───── INFORMATION

/-- STARTUP_LIMIT: 2 s without LAN_STATE 2, or for a cabinet hub 6 s without a picture (R540, R541). -/
def execStartupLimit (dt : Nat) (s : State) : Host.Outcome State Fault Refusal :=
  run s dt fun s =>
    let y := s.sys
    let open_ := s.firmwareRuns && !y.doneSeen && !s.chain.adopting
    let lamp := open_ && !y.lateLamp && Nat.blt (s.reg .LAN_STATE) 2 && s.reg .SYS_DRIVE_SEQ != 2 && Nat.ble (y.limitsFrom + msTicks 2000) s.ticks
    let picture := open_ && !y.latePicture && s.sys.role == 0 && !y.pictureSeen && Nat.ble (y.limitsFrom + msTicks 6000) s.ticks
    if lamp || picture then
      (s.modSys fun y => { y with lateLamp := y.lateLamp || lamp, latePicture := y.latePicture || picture }).post 0xF030 4 s.missed
    else s

/-- LOGIC_TJ_READ, and the rail voltages where their second has passed (R565): the junction in 1/16 °C, two's complement; the first reading of a run at the warning posts event 0xF020 (R542). -/
def execLogicTjRead (dt tj : Nat) (rails : List Nat) (s : State) : Host.Outcome State Fault Refusal :=
  run s dt fun s =>
    let s1 := rails.zipIdx.foldl (fun s (v, k) => if k < 6 then s.setReg (.SYS_RAIL_MV (k + 1)) v else s) (s.setReg .SYS_LOGIC_TJ tj)
    let hot := decide (s.regInt .SYS_TJ_WARN ≤ s1.regInt .SYS_LOGIC_TJ)
    let s2 := s1.modSys fun y => { y with hot := hot }
    if hot && !s.sys.hot then s2.post 0xF020 5 (s1.reg .SYS_LOGIC_TJ) else s2

end Sys2Proof.Machine
end

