/-- A plain element set. -/
def State.setPlain (s : State) (r : Reg) (v : Nat) : State := (s.setReg r (plainValue r v)).afterPlain r

/-! Writes -/

/-- What refuses a value of an element before its behaviour is asked (R466, R468, R472): 8 out of range, 9 its function runs, 10 a change is
pending. In a write of subindex 0 an RWF element may be written with the value it holds (R465). -/
def State.valueStatus (s : State) (whole : Bool) (r : Reg) (v : Nat) : Option Nat :=
  if inRange r v = false then some 8
  else if isRwf r && s.functionRuns r && !(whole && s.reg r == v) then some 9
  else if s.changePending r then some 10
  else none

/-- A value written to a numeric element by a writer who may. -/
def State.writeNumber (s : State) (who : Nat) (r : Reg) (v : Nat) : State :=
  match s.valueStatus false r v with
  | some st => s.reply st
  | none =>
    if s.valueRefused r v then s.reply 8
    else match behaviour who r v with
      | some f => f s
      | none =>
        let t := s.setReg r (plainValue r v)
        if t.pairsOk r.index then (s.setPlain r v).reply 0 else s.reply 8

/-- The elements that a write of subindex 0 carries: every writable one of fixed length, in subindex order (R465). -/
def writableElements (index : Nat) : List Reg :=
  ((entryRows index).filter fun row => row.access != .ro && row.access != .const && row.type.octetLen != 0).flatMap fun row =>
    (List.range (row.subHi + 1 - row.subLo)).map fun i => (⟨index, row.subLo + i⟩ : Reg)

/-- The octets of the elements of an entry, cut to their values. -/
def wholeValues : List Reg → List Octet → List (Reg × Nat)
  | [], _ => []
  | r :: rs, o =>
    let n := ((dictRow r).map fun row => row.type.octetLen).getD 0
    (r, ofLe (o.take n)) :: wholeValues rs (o.drop n)

/-- The octets that the elements of an entry take. -/
def wholeLength (rs : List Reg) : Nat := (rs.map fun r => ((dictRow r).map fun row => row.type.octetLen).getD 0).sum

/-- The order in which behaviours follow: enables and universe numbers are judged with the other new values. -/
def wholeOrder (index : Nat) (vs : List (Reg × Nat)) : List (Reg × Nat) :=
  if (0x4100 ≤ index ∧ index ≤ 0x4107) ∨ (0x8900 ≤ index ∧ index ≤ 0x893F) ∨ (0x9100 ≤ index ∧ index ≤ 0x92FF) ∨ (0xC200 ≤ index ∧ index ≤ 0xC23F) then
    (vs.filter fun p => p.1.sub != 1) ++ vs.filter fun p => p.1.sub == 1
  else vs

/-- The behaviours of a write of subindex 0, in order; the first refusal ends them with its status and its events. -/
def State.wholeBehaviours (who : Nat) : List (Reg × Nat) → State → Nat × List (List DrumWord) × State
  | [], s => (0, [], s)
  | (r, v) :: rest, s =>
    match behaviour who r v with
    | none => State.wholeBehaviours who rest s
    | some f =>
      let (st, t) := s.answered f
      if st = 0 then State.wholeBehaviours who rest t else (st, t.drum.incoming.drop s.drum.incoming.length, t)

/-- A write of subindex 0 of an ARRAY or RECORD: judged whole against the complete set of new values, and applied or refused whole (R465, R598). -/
def State.writeWhole (s : State) (who index : Nat) (octets : List Octet) : State :=
  let vs := wholeValues (writableElements index) octets
  match vs.findSome? fun p => s.valueStatus true p.1 p.2 with
  | some st => s.reply st
  | none =>
    let plain := vs.filter fun p => (behaviour who p.1 p.2).isNone
    let base := plain.foldl (fun s p => s.setReg p.1 (plainValue p.1 p.2)) s
    if base.pairsOk index = false ∨ vs.any (fun p => base.valueRefused p.1 p.2) then s.reply 8
    else
      let (st, events, t) := State.wholeBehaviours who (wholeOrder index vs) (plain.foldl (fun s p => s.afterPlain p.1) base)
      if st = 0 then t.reply 0
      else { s with drum := { s.drum with incoming := s.drum.incoming ++ events } }.reply st

/-- An OCTETS element written (R204, R367, R489). -/
def State.writeOctets (s : State) (who : Nat) (r : Reg) (octets : List Octet) : State :=
  if r.index = 0x1040 then s.installKey who octets
  else if r.index = 0x1044 then s.integratorKey octets
  else if r.index = 0x6201 then s.finialKey octets
  else if 0xA100 ≤ r.index ∧ r.index ≤ 0xA107 then s.crcWrite who (r.index - 0xA100) fun s => s.crcFeedWrite (r.index - 0xA100) octets
  else s.reply 7
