-- ==== Sys2Proof/Machine/Dispatch.lean ====
section
/-! DEFINITION. One arm per command: a direct call of its meaning. -/

namespace Sys2Proof.Machine

open Sys2Proof
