-- ==== Sys2Proof/Certificates/Slice0/Obligations.lean ====
section
/-! DEFINITION. The statements about the block. A state s0 in a statement is the state the command finds, its clocks passed; t is the state it leaves. -/

open Sys2Proof Sys2Proof.Machine

/-- A step runs the command at the front of the queue, with the rest of the queue: the form of the model (log entry 3), no rule of the spec. -/
def Obligations.StepRunsFront : Prop :=
  ∀ (c : Instr) (rest : List Instr) (s : State), step { s with pending := c :: rest } = exec c { s with pending := rest }

/-- With no command waiting a step is one clock (log entry 3): each turret advances once (R79). -/
def Obligations.IdleStepIsATick : Prop :=
  ∀ s : State, s.pending = [] → ∃ t, step s = .next t ∧ t.out = [] ∧ t.ticks = s.ticks + 1 ∧
  t.clock.turrets = s.clock.turrets.map (fun u => { u with time := (u.time + (2 ^ 32 + u.f)) % 2 ^ 96 }) ∧
  OnlyChanges [.ticks, .clock, .belfry] noRegs s t

/-- No command ever stops the block: each answers a next state, in which the queue is as it was and every event posted has entered the Drum or been filtered (R372). -/
def Obligations.EveryCommandCompletes : Prop :=
  ∀ (c : Instr) (s : State), Completes c s fun _ t => t.pending = s.pending ∧ t.ticks = s.ticks + c.dt ∧ t.drum.incoming = []

/-- The queue runs first in, first out, from every state and for every length of run; no command stops it and no time is lost. -/
def Obligations.QueueRunsInOrder : Prop :=
  ∀ (k : Nat) (s : State), k ≤ s.pending.length → Quiet s →
  ∃ t, Host.Core.run core k s = .next t ∧ t.pending = s.pending.drop k ∧ t.ticks = s.ticks + ((s.pending.take k).map Instr.dt).sum ∧ Quiet t

/-- Any number of steps from any state ends in a next state. -/
def Obligations.NoRunStops : Prop :=
  ∀ (k : Nat) (s : State), ∃ t, Host.Core.run core k s = .next t

/-- A good frame for the unit is delivered, and one for another station goes on -/
def Obligations.NetPortsTakeFrames : Prop :=
  (∀ (dt port : Nat) (f : Frame) (s : State), port < 2 → s.net.forwarding = true → s.linkIsUp port = true → fcsKind f = .good → f.codeError = false →
    64 ≤ f.octets.length + 4 → f.octets.length + 4 ≤ s.reg .NET_MAX_FRAME → ethDst f.octets = s.unit.macChain → s.unit.macChain ≠ 0xFFFFFFFFFFFF →
    ethType f.octets ≠ 0x8808 → isIpv4 f.octets = false → cellsOf (f.octets.length + 4) ≤ s.freeCells → Completes (.rxFrame dt port f .clean) s fun s0
    t => t.reg (.NETCNT_RX_LOCAL port) = (s.reg (.NETCNT_RX_LOCAL port) + 1) % 2 ^ 32 ∧ t.out = [] ∧ OnlyChanges [.drum, .log] (andDrum (entries
    [0x2100 + port])) s0 t) ∧
  (∀ (dt port : Nat) (f : Frame) (s : State), port < 2 → s.net.forwarding = true → s.linkIsUp port = true → fcsKind f = .good → f.codeError = false →
    64 ≤ f.octets.length + 4 → f.octets.length + 4 ≤ s.reg .NET_MAX_FRAME → f.octets.length + 4 ≤ s.reg (.NET_TC_MAX_FRAME (s.classOf f.octets + 1)) →
    ethDst f.octets ≠ s.unit.macChain → ethDst f.octets / 2 ^ 40 % 2 = 0 → ethType f.octets ≠ 0x8808 → s.correctsPtp f.octets = false → (s.elapse
    dt).cutThrough port (otherPort port) (s.classOf f.octets) = true → Completes (.rxFrame dt port f .clean) s fun s0 t => t.out = [.frame (otherPort
    port) f.octets f.fcs true] ∧ OnlyChanges [.drum, .log] (andDrum (entries [0x2100, 0x2101])) s0 t) ∧
  (∀ (dt : Nat) (f : Frame) (s : State), s.linkIsUp 2 = true → fcsKind f = .good → f.codeError = false → 64 ≤ f.octets.length + 4 → f.octets.length +
    4 ≤ s.reg .NET_MAX_FRAME → ethDst f.octets = s.unit.macM → ethType f.octets ≠ 0x8808 → isIpv4 f.octets = false → cellsOf (f.octets.length + 4) ≤
    s.freeCells → Completes (.netmRxFrame dt f .clean) s fun s0 t => t.reg (.NETCNT_RX_LOCAL 2) = (s.reg (.NETCNT_RX_LOCAL 2) + 1) % 2 ^ 32 ∧ t.out =
    [] ∧ OnlyChanges [.drum, .log] (andDrum (entries [0x2102])) s0 t)
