-- ==== Sys2Proof/Laws/State.lean ====
section
/-! SUPPORT. What each update of the state leaves: one lemma for each field. -/

namespace Sys2Proof.Machine
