/-- A unit whose grid runs, with nothing in flight. -/
def onGrid : State := (ingesting.setReg .BEL_STATE 2).modScan fun n => { n with gridOn := true }

/-- Two records in the trace. -/
def traced : State :=
  let r := plainRecord 1 0 5 0 0 3
  (ingesting.setReg .BEL_TRACE_WRITE_SEQ 2).modBelfry fun b => { b with trace := [r, { r with seq := 1 }] }

/-- Cue 2 set up for channels 0 to 3. -/
def cueState : State :=
  withRegs [(.LAN_CUE_GO_CUE, 2), (.LAN_CUE_COUNT 2, 4), (.LAN_CUE_CYCLE 2, 100), (.LAN_CUE_LEVEL_A 2, 65536)]

/-- The same with a run of it. -/
def cueRunning : State := cueState.modLantern fun l => { l with nextCue := 1, cues := [⟨2, 2, 2, none, false, [], []⟩] }

/-- The Finial layer enabled with a key, on a canvas of 8 by 2. -/
def finialState : State :=
  let s := (withRegs [(.CUP_FIN_ENABLE, 1), (.CUP_FIN_STATE, 1), (.CHN_ADDRESS, 0x0001)]).modScan fun n => { n with mapOper := setNth n.mapOper 0 [7 * 2 ^ 28, 2 ^ 40 + 7 * 2 ^ 28] }
  { s with idp := { s.idp with finKey := List.replicate 32 5 } }

/-- A safety message to every unit with its tag (R202, R204): rectangle 2 by 2 at 0, content 9. -/
def finialMessage (kind region count : Nat) (payload : List Octet) : SafetyMessage :=
  let h := beOctets 2 0x4649 ++ beOctets 1 1 ++ beOctets 1 kind ++ beOctets 1 7 ++ beOctets 1 region ++ beOctets 2 0xFFFF ++ beOctets 8 1000 ++
    beOctets 2 0 ++ beOctets 2 0 ++ beOctets 2 2 ++ beOctets 2 2 ++ beOctets 4 0 ++ beOctets 2 count ++ beOctets 2 9 ++ beOctets 8 0
  ⟨h ++ (hmac (List.replicate 32 5) (h ++ payload)).take 16, payload⟩

/-- The same with content 9 of region 3 valid in slot 0. -/
def finialLoaded : State := finialState.setSlot 3 0 (some ⟨9, ⟨0, 0, 2, 2⟩, 0, List.replicate 4 (some 1), true, 0⟩)

/-- The same with the region asserted. -/
def finialAsserted : State :=
  (finialLoaded.modDecision fun d => { d with asserted := 8 }).setReg (.CUP_FIN_STALE_ACTION 4) 1

/-- A module of link 0 at address 1 in zone 2, with a cached image of one pixel whose selector stands at set 1. -/
def calState : State :=
  let header : List Octet := leOctets 4 0x4C435A49 ++ leOctets 2 1 ++ leOctets 2 1 ++ leOctets 8 77 ++ leOctets 1 0 ++ leOctets 1 0 ++ leOctets 2 3 ++
    List.replicate 12 0 ++ leOctets 2 0 ++ leOctets 2 0 ++ leOctets 2 1 ++ List.replicate 14 0
  let c : CalModule := ⟨0, 1, [header, [1]], [header, [1]], [], 0, true⟩
  let s := withRegs [(.CAL_MODULE_ZONE 0 1, 2), (.CAL_SPARE_CMD 1, 0), (.CAL_SPARE_CMD 2, 1), (.CAL_ZONE_SOURCE 2, 0)]
  { s with cal := { s.cal with modules := [c] }
           spire := modNth s.spire 0 fun l => { l with modules := [{ SpireModule.reset with hasCal := true, pixels := 1 }] } }

/-- The same with zone 2 changed. -/
def calZone (f : CalZone → CalZone) : State := calState.modZone 2 f

/-- A mode change pending with an epoch in flight. -/
def modeDue : State := (oneEpoch.setReg .SCN_MODE_CHANGE 1).modScan fun n => { n with gridOn := true, modeAt := some 7 }

/-- The grid under genlock on BELL0, anchored or not. -/
def genlocked (anchored : Bool) : State :=
  ((ingesting.setReg .SCN_GENLOCK_OPER 1).modScan fun n => { n with gridOn := true, anchored := anchored }).modClock fun c => { c with stepped := true }

/-- Epoch 5 committed, the wait of link 3 running. -/
def struckState : State :=
  { oneEpoch with epochs := [{ epoch5 with stage := .committed [3] }] }.modLink 3 fun l => { l with strikeWait := some (5, 100) }

/-- Link 3 in a state of R284, with nothing on it. -/
def linkState (n : Nat) : State := ingesting.setReg (.SPL_STATE 3) n

/-- Link 3 trained with one module, and what else it holds. -/
def linkModule (f : SpireLink → SpireLink) : State :=
  (linkState 5).modLink 3 fun l => f { l with modules := [SpireModule.reset] }

/-- A READ of four octets at 64. -/
def readTxn : RegTxn := ⟨2, 64, 9, 4, [], .bridge 7⟩

/-- The frame that carried it. -/
def txnFrame : SpireFrame := ⟨1, 1, 9, 0, 0, false, 0, 0, 1, [readTxn]⟩

/-- Epoch 5 with one pixel of module 1 of link 3, packed. -/
def loadEpoch : Epoch :=
  { epoch5 with config := { epoch5.config with map := setNth epoch5.config.map 3 [0], canvasW := 1, canvasH := 1
                                               depths := setNth epoch5.config.depths 3 (List.replicate 32 8) }
                bricksDone := [0] }

/-- Link 3 about to load it. -/
def loadingState : State :=
  { (linkModule fun l => { l with modules := [{ SpireModule.reset with shadowDepth := 2, pixels := 1 }] }) with epochs := [loadEpoch] }

/-- Session 4 waiting on a transaction with TAG 9 that module 1 of link 3 is to answer. -/
def brgPending (op : Nat) (purpose : Nat → TxPurpose) : State :=
  let s := linkModule fun l => { l with reads := [(1, { readTxn with op := op, purpose := purpose 4 })] }
  s.modBrg fun b => { b with sessions := [{ BrgSession.fresh 4 with status := 1, transfer := some ⟨op, 3, 1, 9, false⟩ }] }

/-- Channel 3 enabled at a direct level, the period grid running. -/
def lampState (f : Lantern → Lantern) : State :=
  (withRegs [(.LAN_CH_ENABLE 3, 1), (.LAN_CH_GANG 3, 1), (.LAN_CH_SOURCES 3, 16), (.LAN_CH_DIRECT 3, 524288)]).modLantern fun l =>
    f { l with gridOn := true }

/-- A period with nothing in it. -/
def lampPeriod : LampPeriod := ⟨0, [], 65536, 0, false, 7, 9, false⟩

/-- Group 2 of channel 3 dark by a fault, with a retry every 10 s. -/
def groupDark : State :=
  let s := ((lampState id).setReg (.LAN_CH_FUNC_GROUP 3) 2).setReg (.LAN_GRP_RETRY_S 1) 10
  (s.modSink 3 fun x => { x with fault := 1 }).modGroup 2 fun g => { g with darkSince := some 0 }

──────────

## WORK INSTRUCTIONS
Copy each line of the entries in which the string "modSys" is found.

## RESULT OF THIS TASK
      (s.modSys fun y => { y with lateLamp := y.lateLamp || lamp, latePicture := y.latePicture || picture }).post 0xF030 4 s.missed
    let s2 := s1.modSys fun y => { y with hot := hot }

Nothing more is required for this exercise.